I really love these lights, been doing fantastic for my tank so far. I also have the 90cm light on my 80cm tank and it works pretty well, the only issue is that there is a little bit of overhang and one LED being off the side, but that doesn't really bother me personally.


----------



## AverageWhiteBloke (3 Mar 2016)

Any feedback on Light intensity?

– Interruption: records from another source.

/-- The records after the newest commit mark, and whether that mark is voided. -/
def afterCommit (rs : List FlashRec) : List FlashRec × Bool :=
  rs.foldl (fun p r =>
    match r.body with
    | .commit _ _ _ v => ([], v)
    | _ => (p.1 ++ [r], p.2)) ([], false)

/-- A sector whose torn record has been resolved. -/
def Sector.settled (u : Sector) : Sector := { u with tornRecord := false }

/-- The sector that a compaction start mark names, where it is not blank: an older one than that of the mark. -/
def Storage.sourceOf (x : Storage) (r : FlashRec) : Option Sector :=
  match r.body with
  | .compactionStart k =>
    (x.used.takeWhile fun u => !u.records.any fun q => decide (q.seq = r.seq)).find? fun u => decide (u.number = k)
  | _ => none

/-- A compaction commit mark closes a start mark. -/
def Storage.closes (x : Storage) (r : FlashRec) : Bool :=
  x.valid.any fun m => decide (m.body = .compactionCommit r.seq)

/-- The compaction steps that a collapse cut (Table 17-4): the source of a committed one is erased again; the copies of one without
its commit mark are voided. The area, and word 4 of each resolution. -/
def Storage.recoverCompaction (x : Storage) : Storage × List Nat :=
  let cut := x.valid.filter fun r => (x.sourceOf r).isSome
  let done := (cut.filter x.closes).filterMap x.sourceOf
  let open? := (cut.filter fun r => !x.closes r).head?
  let y := done.foldl (fun x u => x.eraseSource u.number) x
  let torn := y.used.filter fun u => u.tornHeader
  let z := torn.foldl (fun x u => x.eraseSource u.number) y
  let words := (done ++ torn).map fun _ => 1
  match open? with
  | some r => ((z.append (.rollback r.seq)).getD z, words ++ [2])
  | none => (z, words)

/-- What interrupted operations leave is resolved (Table 17-4): the record area, and word 4 of each 0x9202. The head then stands at
the next erased sector. -/
def Storage.recover (x : Storage) : Storage × List Nat :=
  let torn := x.used.any fun u => u.tornRecord
  let tail := afterCommit x.valid
  let orphan := tail.1.find? (orphanPart x.valid)
  let z := x.takeGasp
  let y : Storage := { z with used := z.used.map Sector.settled }
  let y := y.openSector.getD y
  let (y, moved) := y.recoverCompaction
  let words := moved ++ (if orphan.isSome then [2] else []) ++ (if tail.2 then [2] else []) ++ (if torn then [2] else [])
  match orphan with
  | some r => ((y.append (.rollback r.seq)).getD y, words)
  | none => (y, words)

/-! ### The dictionary restore (R38, R39, R236, R304, R306, R415) -/

/-- The later of two chip sequence numbers, 0 standing for none (R38). -/
def laterSeq (a b : Nat) : Nat := if a = 0 then b else if b = 0 then a else if seqBefore a b then b else a

/-- The newest chip sequence number in the journal ring, 0 for none. -/
def Journal.newest (j : Journal) : Nat :=
  j.slots.foldl (fun n p =>
    match p.2 with
    | .record r => laterSeq n r.seq
    | _ => n) 0

/-- The newest last-gasp record of the record area, with its record sequence (R306). -/
def Storage.newestGasp (x : Storage) : Option (Nat × JRec) :=
  x.newest fun r =>
    match r.body with
    | .lastGasp g => some (r.seq, g)
    | _ => none

/-- The newest start count record: its record sequence, the starts and the floor. -/
def Storage.startRecord (x : Storage) : Option (Nat × Nat × Nat) :=
  x.newest fun r =>
    match r.body with
    | .startCount n f => some (r.seq, n, f)
    | _ => none

/-- The number after which the chip sequence number resumes (R38, R39). -/
def State.resumeSeq (s : State) (cold store : Bool) : Nat :=
  let x := s.storage
  let ring := if store then s.journal.newest else 0
  let gasp := x.newestGasp
  let n := laterSeq ring ((gasp.map fun g => g.2.seq).getD 0)
  let n := if cold then n else laterSeq n s.always.lastSeq
  match x.startRecord with
  | some (q, _, f) =>
    let bounded := match gasp with
      | some g => seqBefore q g.1
      | none => false
    if cold && !bounded then laterSeq n (if f ≤ 1 then 0xFFFFFFFF else f - 1) else n
  | none => n

/-- The journal store at a start (R303, R304). -/
def State.startJournal (s : State) (present identified : Bool) : State :=
  let j := s.journal
  let st := if !present then 0 else if !identified ∨ 327 < j.retired.length then 2 else 1
  let j := { j with store := st, next := if st = 1 then usableFrom j.retired 400 j.write else 0 }
  let s := s.setJournal j
  if st = 1 then s else s.raise { ev 0x4816 0 with value := if present then (j.retired.length : Int) else 0, limit := 327 }

/-- A last-gasp record later than the ring is appended to it, and 0x4814 is journalled (R306). -/
def State.handGasp (s : State) (ringNewest : Nat) : State :=
  match s.storage.newestGasp with
  | some (_, r) =>
    if ringNewest = 0 ∨ seqBefore ringNewest r.seq then (s.enqueue r).raise (ev 0x4814 0) else s
  | none => s

/-- A string's estimate from its newest state record, unverified (R236). -/
def State.restoreString (s : State) (n : Nat) : State :=
  let r := s.storage.newest fun r =>
    match r.body with
    | .battery m b => if m = n then some b else none
    | _ => none
  match r with
  | some b =>
    let s := (((s.put 0x7030 1 n b.capacity).put 0x7030 2 n b.confidence).put 0x7030 3 n b.days).put 0x7030 4 n (if b.stale then 1 else 0)
    (s.put 0x7030 5 n (if b.relearn then 1 else 0)).setStr n { s.str n with
      qRem := b.qRem, qAbs := b.qAbs, low := b.low, high := b.high, started := true, countState := 3, dayAt := s.now, recordAt := s.now }
  | none => s.setStr n { s.str n with dayAt := s.now, recordAt := s.now }

/-- The saved run times of the cells (R154). -/
def State.restoreRunTimes (s : State) : State :=
  let r := s.storage.newest fun r =>
    match r.body with
    | .runTime l => some l
    | _ => none
  { (r.getD []).foldl (fun s p => s.setCell p.1 { s.cell p.1 with runSteps := p.2 * secTicks }) s with runSavedAt := s.now }

def State.setTableClass (s : State) (c : Nat) : State := { s with tableClass := c }

/-- The settings in force are restored as one set (R415, R435, R473), and the battery tables judged by class (R226). -/
def State.restoreSettings (s : State) : State :=
  let s := match s.storage.inForce with
    | some y =>
      let (s, kept) := s.applySet y.set
      let s := s.put 0xF011 4 0 (min kept 65535 : Nat)
      (s.setStorage { s.storage with migrationOpen := decide (y.format ≠ s.storage.format) }).setTableClass
        (if y.set.factory then s.chemClass else y.set.tableClass)
    | none => s.setTableClass s.chemClass
  if s.tableClass ≠ s.chemClass then
    State.raise { s with
      obj := s.obj.filter fun p => !decide (0x7100 ≤ p.1.index ∧ p.1.index ≤ 0x7103)
      tables := [], tableClass := s.chemClass } (ev 0x6102 0)
  else s

/-! ### The start (Table 19-5) -/

/-- The chip may start: the reset has lasted 10 µs and no cause holds it (R331, R449, R450, R451). -/
def State.mayStart (s : State) : Bool :=
  if s.inReset then
    decide (s.run.resetAt + 10 * usTicks ≤ s.now) && s.run.supplyBad.isEmpty && !s.run.partnerLow && !s.run.rstLow &&
      (match s.run.supplyGood with
      | some a => decide (a + msTicks ≤ s.now)
      | none => true)
  else !s.run.started && !s.run.recovery

/-- Steps 6 to 9 of a start with an image to run. -/
def State.startImage (s : State) (inputs : StartInputs) (flash : List Nat) (events : List Event) : State :=
  let cold := s.always.cold
  let s := if cold then s.readStraps inputs.strapMicroVolt else s
  let s := s.seePins inputs.partnerPresent inputs.partnerToken
  let s := s.setTwin { s.twin with waitFrom := s.now, presOut := true }
  let s := s.setRun { s.run with started := true, testWait := inputs.test, strapAt := s.now }
  let reads := inputs.storePresent && inputs.storeIdentified
  let seq := s.resumeSeq cold reads
  let ring := if reads then s.journal.newest else 0
  let first := nextSeq seq
  let floor := seqAhead first 16777216
  let starts := (s.storage.startRecord.map fun r => r.2.1).getD 0 + 1
  let s := { s with chipSeq := seq, seqFloor := floor }.startJournal inputs.storePresent inputs.storeIdentified
  let s := (s.handGasp ring).judgeStraps
  let s := (events.foldl State.raise (s.noteFlash flash)).restoreSettings.restoreRunTimes
  let s := (List.range 4).foldl State.restoreString s
  let s := ((s.appendRecord (.startCount starts floor)).put 0x2000 2 0 starts).put 0x2000 1 0 s.always.cause
  let s := if s.always.trialExpired then s.raise (ev 0x9302 0) else s
  let s := if s.always.partnerReset then s.raise (ev 0x8204 0) else s
  let s := s.raise { ev 0x4709 0 with w4 := s.always.cause, w5 := s.always.word5, w6 := s.always.earlier, w7 := first }
  let s := s.setAlways { s.always with trialExpired := false, partnerReset := false, earlier := 0 }
  let s := (List.range 24).foldl State.modelPreset (s.applySamples inputs.samples)
  let s := s.put 0x1200 6 0 (((s.storage.slot s.storage.running).2.map fun i => i.level).getD 0 : Nat)
  ((s.scheduleDrill s.freeTime).put 0x2700 4 0 s.recentRestarts.length).negotiate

Considering getting one.


----------



## stu_ (3 Mar 2016)

Hi,I like it.
I've got the 60cm version over my 60cmx40x30(h).
It sits about 5cm above the tank.
According to the blurb the 14 piece, 2w leds each produce 100-150lm.
Even at 60-70% light levels (cheap eBay dimmer) ,plant growth is pretty good IMO.
My mixed carpet E.Acicularis, Tennelus & M.Hirsuta has really took off.
They do give off a faint pink hue,but I don't mind that.


----------



## AverageWhiteBloke (4 Mar 2016)

I think I'm sold


----------



## Miroslav (4 Mar 2016)

Hello,

Thank you very much to you all for helping scaper in need 

Yes so far we did not have bad feedback on the lights and I myself using one of them on my Juwel 125.

Did not have to dimmed the light so far however I might look on the dimmer below:



Imorpher said:


> This is the one I had on my lights for a while. http://www.ebay.co.uk/itm/RF-Mini-W...rip-3528-5050-DC-5-24V-Not-RGB-/321899373013?


----------



## AverageWhiteBloke (4 Mar 2016)

Just Curious, is the total length of the fitting including the legs 600mm or the light fitting itself?


----------



## Miroslav (10 Mar 2016)

AverageWhiteBloke said:


> Just Curious, is the total length of the fitting including the legs 600mm or the light fitting itself?



Hello,

regarding to your question no the brackets can be extended approximately 5 cm on each side.


----------